--- Task to complete ---
From the data, copy out every line in which the word "refWeight" appears.

(Stored data entries)
-- ==== Sys2Proof/Safety.lean ====
section
/-! DEFINITION. What a safe state is: the promises the spec makes about the whole machine, as decidable predicates over
one state. Each names the rules it formalises; `Safe` is all of them together. -/

namespace Sys2Proof.Machine

/-! ## The phases -/

/-- BUILD is between its first and its last micro-step (R38: "PHASE is SEEDED, MERGING or ROOTED only while
STATUS.BUSY = 1 during BUILD"). -/
def midBuild : Phase → Bool
  | .seeded | .merging | .rooted => true
  | .empty | .indexed => false

/-- The queue is in use (R58). -/
def queueing : Phase → Bool
  | .seeded | .merging => true
  | .empty | .rooted | .indexed => false

/-- The root is fixed (R59). -/
def hasRoot : Phase → Bool
  | .rooted | .indexed => true
  | .empty | .seeded | .merging => false

/-! ## The promises -/

/-- `Σ_s FREQ[s]`, as an integer (R55). -/
def freqTotal (s : State) : Nat := ((freqEntries s).map (fun e => e.2.toNat)).sum

/-- `ORIG_COUNT = Σ_s FREQ[s]` (R55, R153). -/
abbrev TallyConserved (s : State) : Prop := freqTotal s = s.origCount.toNat

/-- In the middle of BUILD, BUSY = 1 and the latch holds BUILD; so with BUSY = 0, PHASE is EMPTY or INDEXED
(R38, R65). -/
abbrev SequencerSafe (s : State) : Prop :=
  midBuild s.phase = true → s.busy = true ∧ s.cmdLatch = encode .build

/-- What each phase leaves empty: no node in EMPTY (R57), no queue outside SEEDED and MERGING (R58), no root before
ROOTED (R59), no code book, COMP_BITS = 0 and the walk at rest on NULL before INDEXED (R60, R61, R62). -/
abbrev QuietOutsideBuild (s : State) : Prop :=
  (s.phase = .empty → s.nodeCnt.val = 0) ∧
  (queueing s.phase = false → s.inq = 0) ∧
  (hasRoot s.phase = false → s.root = none) ∧
  (s.phase ≠ .indexed →
    s.compBits = 0 ∧ s.cbLen = Vector.replicate 256 0 ∧ s.walkNode = none ∧ s.walkDead = false)

/-- An internal record at index `i` has a left child, and its children have smaller indices; only the synthetic root's
right child is NULL (R177, R181, R200). -/
def childrenBelow (i : Nat) : NodeRec → Bool
  | .leaf _ _ => true
  | .internal _ none _ => false
  | .internal _ (some l) none => decide (l.val < i)
  | .internal _ (some l) (some r) => decide (l.val < i) && decide (r.val < i)

/-- The tree is a tree: only allocated nodes are queued, children precede parents, ROOT and WALK_NODE name allocated
internal nodes, and in INDEXED the walk is on a node whenever there is a root (R57, R181, R182, R241). -/
abbrev TreeShaped (s : State) : Prop :=
  (∀ i : NodeIdx, inQueue s i = true → i.val < s.nodeCnt.val) ∧
  (∀ i : NodeIdx, i.val < s.nodeCnt.val → childrenBelow i.val s.node[i] = true) ∧
  (∀ r ∈ s.root, r.val < s.nodeCnt.val ∧ isLeaf s r = false) ∧
  (∀ c ∈ s.walkNode, c.val < s.nodeCnt.val ∧ isLeaf s c = false) ∧
  (s.phase = .indexed → s.root.isSome = true → s.walkNode.isSome = true)

/-- The weight below a child reference: a NULL child counts 0 (spec/90_conflicts.md C3, C4). -/
def refWeight (s : State) : NodeRef → Nat
  | none => 0
  | some i => (weightOf s i).toNat

/-- An internal node's weight is the exact sum of its children's: the 32-bit sum did not wrap (R66, R179). -/
def weightIsSum (s : State) (i : NodeIdx) : Bool :=
  match s.node[i] with
  | .leaf _ _ => true
  | .internal w l r => w.toNat == refWeight s l + refWeight s r

/-- Weight conservation: every internal weight is the sum of its children's, the queue's weights add up to ORIG_COUNT
while BUILD merges, and the root's weight is ORIG_COUNT after (R66, R179, R186). -/
abbrev WeightsConserved (s : State) : Prop :=
  (∀ i : NodeIdx, i.val < s.nodeCnt.val → weightIsSum s i = true) ∧
  (queueing s.phase = true → ((queue s).map (fun i => (weightOf s i).toNat)).sum = s.origCount.toNat) ∧
  (hasRoot s.phase = true → refWeight s s.root = s.origCount.toNat)

/-- The leaves at and below a node, with their paths (R183). -/
def leavesOf (s : State) (i : NodeIdx) : List LeafPath := (leafPaths 256 s.node i).getD []

/-- The leaves the traversal from ROOT reaches (R183). -/
def rootLeaves (s : State) : List LeafPath := (treeLeaves s).getD []

/-- While BUILD merges, the frequency entries are spread over the queue's trees as their leaves, each once with its count,
and a tree of m leaves is less than m edges deep (R179, R197). -/
abbrev QueueForest (s : State) : Prop :=
  (∀ i ∈ queue s, leafPaths (leavesOf s i).length s.node i = some (leavesOf s i)) ∧
  (((queue s).flatMap (leavesOf s)).map LeafPath.sym).Perm (present s) ∧
  (∀ i ∈ queue s, ∀ p ∈ leavesOf s i, p.weight = freqOf s p.sym)

/-- Once the root is fixed, the frequency entries are the leaves below it, each once with its count, at the end of a path
of 1 to 255 edges (R66, R182, R186, R197). -/
abbrev RootForest (s : State) : Prop :=
  (treeLeaves s).isSome = true ∧
  ((rootLeaves s).map LeafPath.sym).Perm (present s) ∧
  (∀ p ∈ rootLeaves s, p.weight = freqOf s p.sym ∧ p.path ≠ [])

/-- The leaves of the trees BUILD forms are the frequency entries, each once (R66). -/
abbrev ForestKnown (s : State) : Prop :=
  (queueing s.phase = true → QueueForest s) ∧ (hasRoot s.phase = true → RootForest s)

/-- How many nodes the tree of n symbols has (R196). -/
def treeNodes : Nat → Nat
  | 0 => 0
  | 1 => 2
  | n + 2 => 2 * n + 3

/-- The node memory's layout: the leaves first, in ascending symbol order, then the internal nodes, the last of them
the root; n symbols take `treeNodes n` nodes (R175, R180, R196, R200). -/
abbrev NodesCounted (s : State) : Prop :=
  (queueing s.phase = true → s.nodeCnt.val + (queue s).length = 2 * (present s).length) ∧
  (s.phase = .seeded → s.nodeCnt.val = (present s).length) ∧
  (s.phase = .merging →
    s.nodeCnt.val ≠ 0 ∧ ∀ i : NodeIdx, i.val + 1 = s.nodeCnt.val → inQueue s i = true ∧ isLeaf s i = false) ∧
  (hasRoot s.phase = true →
    s.nodeCnt.val = treeNodes (present s).length ∧
    s.root.map Fin.val = if present s = [] then none else some (treeNodes (present s).length - 1)) ∧
  (s.phase ≠ .empty →
    (∀ i : NodeIdx, i.val < s.nodeCnt.val → isLeaf s i = decide (i.val < (present s).length)) ∧
    (∀ i : NodeIdx, i.val < s.nodeCnt.val → ∀ x ∈ (present s)[i.val]?, s.node[i] = .leaf x (freqOf s x)))

/-- In INDEXED the code book is the tree's: each leaf's codeword is the path to it, held right-aligned with zeros above it,
every other symbol is absent, and COMP_BITS is `Σ freq · len` (R27, R60, R66, R183). -/
abbrev BookAgrees (s : State) : Prop :=
  s.phase = .indexed →
    (∀ p ∈ rootLeaves s,
      bookCodeword s p.sym = p.path ∧ cbCwOf s p.sym = BitVec.ofNat 255 (codeVal p.path)) ∧
    (∀ x ∈ allSymbols, x ∉ (rootLeaves s).map LeafPath.sym → cbLenOf s x = 0) ∧
    s.compBits.toNat = ((rootLeaves s).map (fun p => p.weight.toNat * p.path.length)).sum

/-- A safe state: every promise holds. -/
abbrev Safe (s : State) : Prop :=
  TallyConserved s ∧ SequencerSafe s ∧ QuietOutsideBuild s ∧ TreeShaped s ∧ WeightsConserved s ∧ ForestKnown s ∧
  NodesCounted s ∧ BookAgrees s

/-! ## What statements about walks and texts say -/

/-- The nodes the bits of a string lead through from a position, each step to the child its bit names: a relation of the
statements, apart from the model's own walk (R228). -/
inductive WalkReaches (node : Vector NodeRec 511) : NodeRef → List Bool → NodeRef → Prop
  | here (c : NodeRef) : WalkReaches node c [] c
  | left {i : NodeIdx} {w : Word} {l r e : NodeRef} {rest : List Bool} (h : node[i] = .internal w l r)
      (next : WalkReaches node l rest e) : WalkReaches node (some i) (false :: rest) e
  | right {i : NodeIdx} {w : Word} {l r e : NodeRef} {rest : List Bool} (h : node[i] = .internal w l r)
      (next : WalkReaches node r rest e) : WalkReaches node (some i) (true :: rest) e

/-- One command after another, each at the state the one before it left (R145). -/
def runCommands : List Instr → State → Host.Outcome State Fault Refusal
  | [], s => .next s
  | i :: rest, s =>
    match exec i s with
    | .next t => runCommands rest t
    | .fault r => .fault r
    | .refused r => .refused r

end Sys2Proof.Machine
end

--- Result for this task ---
def refWeight (s : State) : NodeRef → Nat
  | .internal w l r => w.toNat == refWeight s l + refWeight s r
  (hasRoot s.phase = true → refWeight s s.root = s.origCount.toNat)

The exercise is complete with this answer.